There have been plenty of investor rotations into companies that stand to benefit. Shares in Vertiv, which makes cooling systems used by AI data centers, are up 86% this year. Comfort Systems, which specializes in heating, ventilation, and air conditioning installation and repair for server farms, is up 99%.

“The result is a combination of downside resilience and targeted offensive opportunity,” Peter Vanderlee, a portfolio manager at ClearBridge Investments, wrote of HALO stocks that “offer meaningful participation in structural growth themes.”

With AI hyperscalers set to deploy some $765 billion in capital spending this year and $1.6 trillion by 2031, according to Goldman estimates, that’s a lot of offensive opportunity for companies that specialize in real-world infrastructure to capture.

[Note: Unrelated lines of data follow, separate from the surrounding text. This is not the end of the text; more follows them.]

/-- Every channel of the field holds one value: the content is blank or uniform, and no correlation of it has a peak (R227). -/
def uniformField (f : Frame) : Bool :=
  (List.range 3).all (fun k =>
    match (f.lines.map (fun l => l.img.getD k [])).flatten with
    | [] => true
    | v :: vs => vs.all (· == v))

/-- What a frame of pipeline `p` that ends is made into: its regions, its share of the accumulators and of the Calibration Unit's sums,
the learnt geometry and its statistics record; the other frames of its group keep what they hold. -/
def frameForm (s : State) (p g : Nat) (f : Frame) (inc : Bool) (learn : Option (List Int)) : State :=
  let fl := frameLines s g
  let whole := f.lines != [] && comparedLines f == []
  let some_ := f.lines.any (·.held)
  let cmp := s.entOn (chPipe p) PipeE.cmpEn && !f.unconfirmed && !whole
  let cs := if cmp then cmpFrame s p g f else []
  let regions := frameRegions s p cs
  let kept := regions.take 256
  let isOver := decide (256 < regions.length)
  let recs := kept.zipIdx.map (fun (r, i) => regionRecord s p g f fl i r)
  let part : AccPart := {
    grp := g, frame := f.num, pipe := p, expo := f.expo, full := !inc && !whole,
    sums := if s.entOn (chPipe p) PipeE.accEn && !inc then accSums s g cs else [] }
  let span := lineSpan s g f.geom f.m0 f.counted
  let stale := if cmp then staleLines s g span.1 span.2 else 0
  let s := s.setPipe p { s.pipe p with regions := (s.pipe p).regions ++ recs, lastRegions := recs.map (fun r =>
    (r, match f.lines.find? (fun l => l.m == leNat ((r.drop 8).take 6)) with | some l => s.devAt l.at_ / nsU | none => 0)) }
  let low := (boundPipes s g).foldl (fun a n => min a (if n = p then f.num else (s.pipe n).ended)) f.num
  let s := { s with insp := { s.insp with parts := s.insp.parts.filter (fun (a : AccPart) => a.grp != g || decide (low ≤ a.frame + 8)) ++ [part] } }
  let s := if isOver then s.count Reg.INSP_PIPE_DROP.seg_frames p else s
  let s := s.count Reg.INSP_PIPE_DROP.fate_stale p stale
  let s := if some_ then s else cuAdd s g cs regions
  let s := match learn with
    | some e => if s.entOn (chPipe p) PipeE.learnEn && !inc && !uniformField f then learnGeom s p g e else s
    | none => s
  let flags := ofBool f.unconfirmed + 2 * ofBool inc + 4 * ofBool some_ + 8 * ofBool isOver + 16 * ofBool (skewed s g p f) +
    32 * ofBool (s.pipe p).limit
  statPost s p g f flags

/-- Frame `f` of pipeline `p` ends, under the entry it began with (R27); `inc` incomplete. -/
def frameClose (s : State) (p : Nat) (f : Frame) (inc : Bool) (learn : Option (List Int)) : State :=
  let g := frameGroup s p f
  let t := frameForm (frameView s p f) p g f inc learn
  let s := { t with cat := s.cat }
  let x := s.pipe p
  let s := showPipe (s.setPipe p { x with frames := x.frames.filter (fun h => h.num != f.num), ended := f.num }) p
  let s := triggerSlices s 4 (fun a => a == p)
  let s := if (boundPipes s g).all (fun n => decide (f.num ≤ (s.pipe n).ended)) then groupFrameEnd s g f.num else s
  rasterRelease s

/-- The oldest frame of a pipeline, if every trigger of its grid lines is paired or lost. -/
def frameReady (s : State) (p : Nat) : Option Frame :=
  match (s.pipe p).frames.head? with
  | none => none
  | some f => if f.counted = frameLines s (frameGroup s p f) ∧ f.waiting = [] then some f else none

/-! ### Groups (R217, R222) -/

def showGroups (s : State) : State :=
  s.wr Reg.INSP_STATUS.grp_running 0 ((List.range 4).foldl (fun a g => if (s.group g).on then a + 2 ^ g else a) 0)

/-- A group starts: numbering goes on from the highest number it has used, the origin is taken anew at the first trigger (R218, R220,
R225). -/
def groupStart (s : State) (g : Nat) : State :=
  let used := (s.group g).used
  let s := s.setGroup g { Group.reset with on := true, base := used, used }
  let s := (boundPipes s g).foldl (fun s p => s.setPipe p { s.pipe p with ended := used }) s
  showGroups ((boundPipes s g).foldl geomRestart s)

/-- Every frame in progress at a pipeline ends incomplete. -/
def framesAbort (s : State) (p : Nat) : State := (s.pipe p).frames.foldl (fun s f => frameClose s p f true none) s

/-- A group stops at once. -/
def groupStop (s : State) (g : Nat) : State :=
  let s := (boundPipes s g).foldl framesAbort s
  let used := (s.group g).used
  rasterRelease (showGroups (s.setGroup g { Group.reset with base := used, used }))

/-- Entry to P1 or P2 stops every running group, and the return starts those whose `run` is still 1 (R222). -/
def groupsSleep (s : State) : State := (List.range 4).foldl (fun s g => if (s.group g).on then groupStop s g else s) s
def groupsWake (s : State) : State :=
  (List.range 4).foldl (fun s g => if s.on Reg.GRP_CFG.run g && !(s.group g).on then groupStart s g else s) s

/-- A write of GRP_CFG (R217, R222). DESIGN CHOICE (log 136): a write of `run` 0 that changes another field stops the group and changes no
other field. -/
def groupWrite (s : State) (g value : Nat) : State :=
  let run := bit value 31
  let fl := value % 16384
  if 4 ≤ g || decide (fl < 256) || decide (8192 < fl) then s
  else if s.on Reg.GRP_CFG.run g then
    if run then s else groupStop (s.wr Reg.GRP_CFG.run g 0) g
  else
    let s := ((s.wr Reg.GRP_CFG.trig_out g (bits value 16 2)).wr Reg.GRP_CFG.frame_lines g fl).wrb Reg.GRP_CFG.run g run
    if run && inspRuns s then groupStart s g else s

/-! ### Accumulators (R103, R234) -/

/-- The earliest frame later than the completed one that every bound pipeline of the group has ended in full. -/
def accReady (s : State) (plane g : Nat) : Option Nat :=
  let done := (Tbl.get (0, 0) s.insp.accDone plane).1
  let ps := boundPipes s g
  let frames := (s.insp.parts.filter (fun a => a.grp == g && a.full && decide (done < a.frame))).map (·.frame)
  let good := frames.filter (fun f => ps.all (fun p => s.insp.parts.any (fun a => a.grp == g && a.frame == f && a.pipe == p && a.full)))
  match good with
  | [] => none
  | f :: fs => some (fs.foldl min f)

/-- The columns of an accumulator all belong to retired nozzles: it reads 0, as no drops are attributed to it (R103). Line `n` is the
last one of the frame. -/
def accRetired (s : State) (plane i a n : Nat) : Bool :=
  let cols := s.ent (chPlane plane) PlaneE.columns
  let b := accShift cols
  (planeRow s plane i).kind == 1 && (List.range (2 ^ b)).all (fun k =>
    let c := a * 2 ^ b + k
    decide (cols ≤ c) || movedAt s plane i c n)

/-- ACCUMULATOR_COMPLETE: the buffer is replaced whole, entries that collected nothing holding their value, those of retired nozzles 0. -/
def accComplete (s : State) (plane : Nat) : State :=
  let g := s.rd Reg.INSP_PLANE_GRP.pgrp plane
  match accReady s plane g with
  | none => s
  | some f =>
    let parts := s.insp.parts.filter (fun a => a.grp == g && a.frame == f)
    let lo := accKey plane 0 0
    let hi := accKey (plane + 1) 0 0
    let last := lineNear s (2 * ((s.group g).e0 + ((f - (s.group g).base) * frameLines s g : Nat) * (pitchOf s g : Int)))
    let sums := parts.foldl (fun t a => (a.sums.filter (fun x => decide (lo ≤ x.1) && decide (x.1 < hi))).foldl
      (fun t x => addSum t x.1 x.2.1 x.2.2) t) []
    let acc := sums.foldl (fun acc x =>
      Tbl.put acc x.1 (sat 16 (roundFree s 113 x.1 x.2.1 (4096 * max 1 x.2.2)).toNat))
      (s.insp.acc.filter (fun x => !(decide (lo ≤ x.1) && decide (x.1 < hi) && accRetired s plane ((x.1 - lo) / 65536) (x.1 % 65536) last)))
    let expos := (parts.filter (fun a => (boundPipes s g).contains a.pipe)).map (·.expo)
    let e := match expos with | [] => 0xFFFF | x :: xs => if xs.all (· == x) then x else 0xFFFF
    let s := { s with insp := { s.insp with acc := acc, accDone := s.insp.accDone.put plane (f, e) } }
    triggerSlices s 5 (fun a => a == plane)

/-- STAT.VCOL: an accumulator of the completed buffer. -/
def accValue (s : State) (plane i a : Nat) : Nat := Tbl.get 0 s.insp.acc (accKey plane i a)

/-! ### The commands that touch no unit boundary -/

/-- CAMERA_LINK_FAIL -/
def execCameraLinkFail (t port : Nat) (lost : Bool) (s : State) : Host.Outcome State Fault Refusal := .next (portFail (s.at t) port lost)

/-- CSI2_PACKET -/
def execCsi2Packet (t port vc dtype ecc : Nat) (crcOk : Bool) (payload : List Byte) (s : State) : Host.Outcome State Fault Refusal :=
  .next (csiPacket (s.at t) port vc dtype ecc crcOk payload)

/-- CAMERA_LINE_RECEIVE -/
def execCameraLineReceive (t port vc : Nat) (s : State) : Host.Outcome State Fault Refusal := .next (lineReceive (s.at t) port vc).spend

/-- TRIGGER_LINE_LOST -/
def execTriggerLineLost (t pipe : Nat) (s : State) : Host.Outcome State Fault Refusal := .next (lineLost (s.at t) pipe)

/-- GROUP_RUN_WRITE -/
def execGroupRunWrite (t grp value : Nat) (s : State) : Host.Outcome State Fault Refusal := .next (groupWrite (s.at t) grp value).spend

/-- ACCUMULATOR_COMPLETE -/
def execAccumulatorComplete (t plane : Nat) (s : State) : Host.Outcome State Fault Refusal := .next (accComplete (s.at t) plane).spend

/-- EXPO_GO -/
def execExpoGo (t : Nat) (s : State) : Host.Outcome State Fault Refusal := .next (expoGo (s.at t))

/-- EXPO_COMMIT_CHECK -/
def execExpoCommitCheck (t pipe value : Nat) (s : State) : Host.Outcome State Fault Refusal := .next (expoCheck (s.at t) pipe value)

end Sys2Proof.Machine
end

It’s also why memory and data storage giants like Micron Technology, Samsung Electronics and SK Hynix are considered HALO candidates. Or chipmaker Taiwan Semiconductor Manufacturing Corp. and photolithography machine manufacturer ASML.

All of them have sophisticated, advanced infrastructure that is unlikely to be replicated, and their products are crucial to scaling AI.

Old School Assets, Old School Problems

The virtue of HALO companies also explains their potential downsides. Heavy assets mean operations that require significant, ongoing capital expenditures and the maintenance and upgrading of infrastructure.

Real-world assets mean real-world problems: Earnings can take a hit from higher construction costs resulting from inflation, disruptions to supply chains, labor shortages and time-consuming regulatory approvals that hold back projects.

Many companies also rely on debt to fund and sustain their real-world footprint, which can make them sensitive to interest rates and fluctuations in credit markets.

Ultimately, that means the HALO trade will require thinking beyond sectors. Instead, investors will have to identify the companies that are the best at executing plans.